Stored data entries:
=-=-=-=-=

-- ==== Sys2Proof/Laws/KeepsVector.lean ====
section
/-! SUPPORT. What the operations of Machine/Vector.lean keep (`Keeps`, Laws/Keeps.lean). -/

namespace Sys2Proof.Machine

theorem State.vxRow_keeps {x : State} {a0} {a1} {a2} {a3} {a4} {a5} {a6} {a7} (k0 : Keeps x a0) : Keeps x
    (State.vxRow a0 a1 a2 a3 a4 a5 a6 a7).st := by
  unfold State.vxRow
  extract_lets l0 l1 l2 l3 l4
  have h5 : Keeps x l0.st := by
    unfold l0
    exact State.readElems_keeps k0
  clear_value l0 l1 l2
  have h6 : Keeps x l3.st := by
    unfold l3
    exact State.readElems_keeps h5
  clear_value l3 l4
  refine Keeps.iteP (p := (fun r => (VxRow.st r))) ?_ ?_
  · exact h6
  · exact h5

theorem State.vsX_keeps {x : State} {a0} {a1} {a2} (k0 : Keeps x a0) : Keeps x (State.vsX a0 a1 a2).st := by
  unfold State.vsX
  exact State.vxRow_keeps k0

theorem VxRun.emit_keeps {x : State} {a0} {a1} {a2} {a3} {a4} {a5} (k0 : Keeps x a0.st) : Keeps x (VxRun.emit a0 a1
    a2 a3 a4 a5).st := by
  unfold VxRun.emit
  extract_lets l0 l1 l2 l3 l4 l5 l6
  clear_value l0 l1 l2 l3 l4
  have h7 : Keeps x l5 := by
    unfold l5
    exact State.sqWrite_keeps k0
  clear_value l5
  have h8 : Keeps x l6 := by
    unfold l6
    exact Keeps.ite (State.sqWrite_keeps h7) h7
  clear_value l6
  exact h8

theorem VxRun.mapRow_keeps {x : State} {a0} {a1} {a2} (k0 : Keeps x a0.st) : Keeps x (VxRun.mapRow a0 a1 a2).st := by
  unfold VxRun.mapRow
  extract_lets l0 l1 l2 l3
  clear_value l0
  have h4 : Keeps x l1.st := by
    unfold l1
    exact State.vsX_keeps k0
  clear_value l1
  have h5 : Keeps x l2.st := by
    unfold l2
    exact State.vxRow_keeps h4
  clear_value l2 l3
  refine Keeps.iteP (p := (fun r => (VxRun.st r))) ?_ ?_
  · exact k0
  · refine Keeps.iteP (p := (fun r => (VxRun.st r))) ?_ ?_
    · exact VxRun.emit_keeps h5
    · exact VxRun.emit_keeps h4

theorem VxRun.convRow_keeps {x : State} {a0} {a1} {a2} {a3} (k0 : Keeps x a0.st) : Keeps x (VxRun.convRow a0 a1 a2
    a3).st := by
  unfold VxRun.convRow
  extract_lets l0
  have h1 : Keeps x l0.st := by
    unfold l0
    exact State.vsX_keeps k0
  clear_value l0
  refine Keeps.iteP (p := (fun r => (VxRun.st r))) ?_ ?_
  · exact k0
  · exact VxRun.emit_keeps h1

theorem State.tensorAmax_keeps {x : State} {a0} {a1} (k0 : Keeps x a0) : Keeps x (State.tensorAmax a0 a1).1 := by
  unfold State.tensorAmax
  refine Keeps.foldl (p := (fun r => (Prod.fst r))) ?_ (fun b0 a1 h2 => ?_)
  · exact k0
  · split
    · exact h2
    · extract_lets l11
      have h12 : Keeps x l11.st := by
        unfold l11
        exact State.vsX_keeps h2
      clear_value l11
      refine Keeps.iteP (p := (fun r => (Prod.fst r))) ?_ ?_
      · exact h12
      · exact h12

theorem State.vxBusy_keeps {x : State} {a0} {a1} {a2} (k0 : Keeps x a0) : Keeps x (State.vxBusy a0 a1 a2) := by
  unfold State.vxBusy
  exact State.count64_keeps k0

theorem State.vxUe_keeps {x : State} {a0} {a1} {a2} (k0 : Keeps x a0) : Keeps x (State.vxUe a0 a1 a2) := by
  unfold State.vxUe
  exact Keeps.ite (State.err_keeps k0) k0

theorem State.vxEnd_keeps {x : State} {a0} {a1} {a2} {a3} {a4} {a5} {a6} (k0 : Keeps x a0) (k2 : Keeps x a2.st) :
    Keeps x (State.vxEnd a0 a1 a2 a3 a4 a5 a6) := by
  unfold State.vxEnd
  exact State.addCmd_keeps (State.vxUe_keeps k0)

theorem State.mapRun_keeps {x : State} {a0} {a1} (k0 : Keeps x a0) : Keeps x (State.mapRun a0 a1) := by
  unfold State.mapRun
  extract_lets l0 l1 l2 l3 l4
  clear_value l0
  have h5 : Keeps x l1.st := by
    unfold l1
    refine Keeps.foldl (p := (fun r => (VxRun.st r))) ?_ (fun b6 a7 h8 => ?_)
    · exact k0
    · exact VxRun.mapRow_keeps h8
  clear_value l1 l2 l3
  have h9 : Keeps x l4 := by
    unfold l4
    exact State.vxBusy_keeps h5
  clear_value l4
  exact State.vxEnd_keeps h9 h5

theorem State.convertRun_keeps {x : State} {a0} {a1} (k0 : Keeps x a0) : Keeps x (State.convertRun a0 a1) := by
  unfold State.convertRun
  extract_lets l0 l1 l2 l3 l4
  clear_value l0 l1 l2
  have h5 : Keeps x l3.st := by
    unfold l3
    refine Keeps.foldl (p := (fun r => (VxRun.st r))) ?_ (fun b6 a7 h8 => ?_)
    · exact k0
    · exact VxRun.convRow_keeps h8
  clear_value l3 l4
  refine Keeps.ite ?_ ?_
  · split
    · rename_i v9 v10 v11 v12
      have h13 : Keeps x ((v10, v11)).1 := by
        rw [← v12]
        exact State.tensorAmax_keeps k0
      extract_lets l14
      have h15 : Keeps x l14 := by
        unfold l14
        exact State.vxBusy_keeps h13
      clear_value l14
      split
      · exact State.vxEnd_keeps h15 h15
      · extract_lets l20 l21 l22
        clear_value l20
        have h23 : Keeps x l21.st := by
          unfold l21
          refine Keeps.foldl (p := (fun r => (VxRun.st r))) ?_ (fun b24 a25 h26 => ?_)
          · exact h15
          · exact VxRun.convRow_keeps h26
        clear_value l21 l22
        exact State.vxEnd_keeps h23 h23
  · exact State.vxEnd_keeps (State.vxBusy_keeps h5) h5

theorem VxRun.reduceRow_keeps {x : State} {a0} {a1} {a2} (k0 : Keeps x a0.st) : Keeps x (VxRun.reduceRow a0 a1
    a2).st := by
  unfold VxRun.reduceRow
  extract_lets l0 l1 l2 l3
  clear_value l0
  have h4 : Keeps x l1.st := by
    unfold l1
    exact State.vsX_keeps k0
  clear_value l1 l2 l3
  refine Keeps.iteP (p := (fun r => (VxRun.st r))) ?_ ?_
  · exact k0
  · refine Keeps.iteP (p := (fun r => (VxRun.st r))) ?_ ?_
    · refine Keeps.iteP (p := (fun r => (VxRun.st r))) ?_ ?_
      · exact h4
      · exact State.sqWrite_keeps h4
    · dsimp only
      refine Keeps.foldl (p := fun r => r) ?_ (fun b5 a6 h7 => ?_)
      · exact h4
      · exact State.scsAdd_keeps h7

theorem State.reduceRun_keeps {x : State} {a0} {a1} (k0 : Keeps x a0) : Keeps x (State.reduceRun a0 a1) := by
  unfold State.reduceRun
  extract_lets l0 l1 l2 l3
  clear_value l0
  have h4 : Keeps x l1.st := by
    unfold l1
    refine Keeps.foldl (p := (fun r => (VxRun.st r))) ?_ (fun b5 a6 h7 => ?_)
    · exact k0
    · exact VxRun.reduceRow_keeps h7
  clear_value l1 l2
  have h8 : Keeps x l3 := by
    unfold l3
    exact State.vxBusy_keeps h4
  clear_value l3
  exact State.awaitScs_keeps (State.vxEnd_keeps h8 h4)

theorem State.aggPos_keeps {x : State} {a0} {a1} {a2} (k0 : Keeps x a0) : Keeps x (State.aggPos a0 a1 a2).1 := by
  refine KeepsOf.out (p := Prod.fst) ?_
  unfold State.aggPos
  extract_lets l0 l1 l2 l3
  clear_value l0
  have h4 : KeepsOf x ElemRes.st l1 := KeepsOf.mk (r := State.readElems ..) (State.readElems_keeps k0)
  clear_value l1 l2
  have h5 : KeepsOf x VxRow.st l3 := KeepsOf.mk (r := State.vxRow ..) (State.vxRow_keeps h4.out)
  clear_value l3
  refine KeepsOf.ite (KeepsOf.pair k0) (KeepsOf.ite (KeepsOf.pair h4.out) (KeepsOf.ite (KeepsOf.pair h4.out)
    (KeepsOf.ite (KeepsOf.pair h5.out) (KeepsOf.ite ?_ (KeepsOf.pair h5.out)))))
  split
  rename_i v7 v8 v9 v10
  have h11 : KeepsOf x Prod.fst (v7, v8, v9) := by
    rw [← v10]
    exact KeepsOf.mk (State.readFp32_keeps h5.out)
  exact KeepsOf.ite (KeepsOf.pair h11.out) (KeepsOf.pair h11.out)

theorem State.aggRead_keeps {x : State} {a0} {a1} {a2} {a3} (k0 : Keeps x a0) : Keeps x (State.aggRead a0 a1 a2
    a3).1 := by
  unfold State.aggRead
  refine Keeps.foldl (p := (fun r => (Prod.fst r))) ?_ (fun b0 a1 h2 => ?_)
  · exact k0
  · split
    · split
      · rename_i v7 v8 v9 v10
        have h11 : Keeps x ((v8, AggSeg.rows v9)).1 := by
          rw [← v10]
          exact State.aggPos_keeps h2
        exact h11
      · exact State.aggPos_keeps h2
    · exact h2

=-=-=-=-=

*EXERCISE:* The answer must be the line containing "a3).1 := by" and every line after it to the end of the records, repeated exactly.

*TASK RESULT:*
    a3).1 := by
  unfold State.aggRead
  refine Keeps.foldl (p := (fun r => (Prod.fst r))) ?_ (fun b0 a1 h2 => ?_)
  · exact k0
  · split
    · split
      · rename_i v7 v8 v9 v10
        have h11 : Keeps x ((v8, AggSeg.rows v9)).1 := by
          rw [← v10]
          exact State.aggPos_keeps h2
        exact h11
      · exact State.aggPos_keeps h2
    · exact h2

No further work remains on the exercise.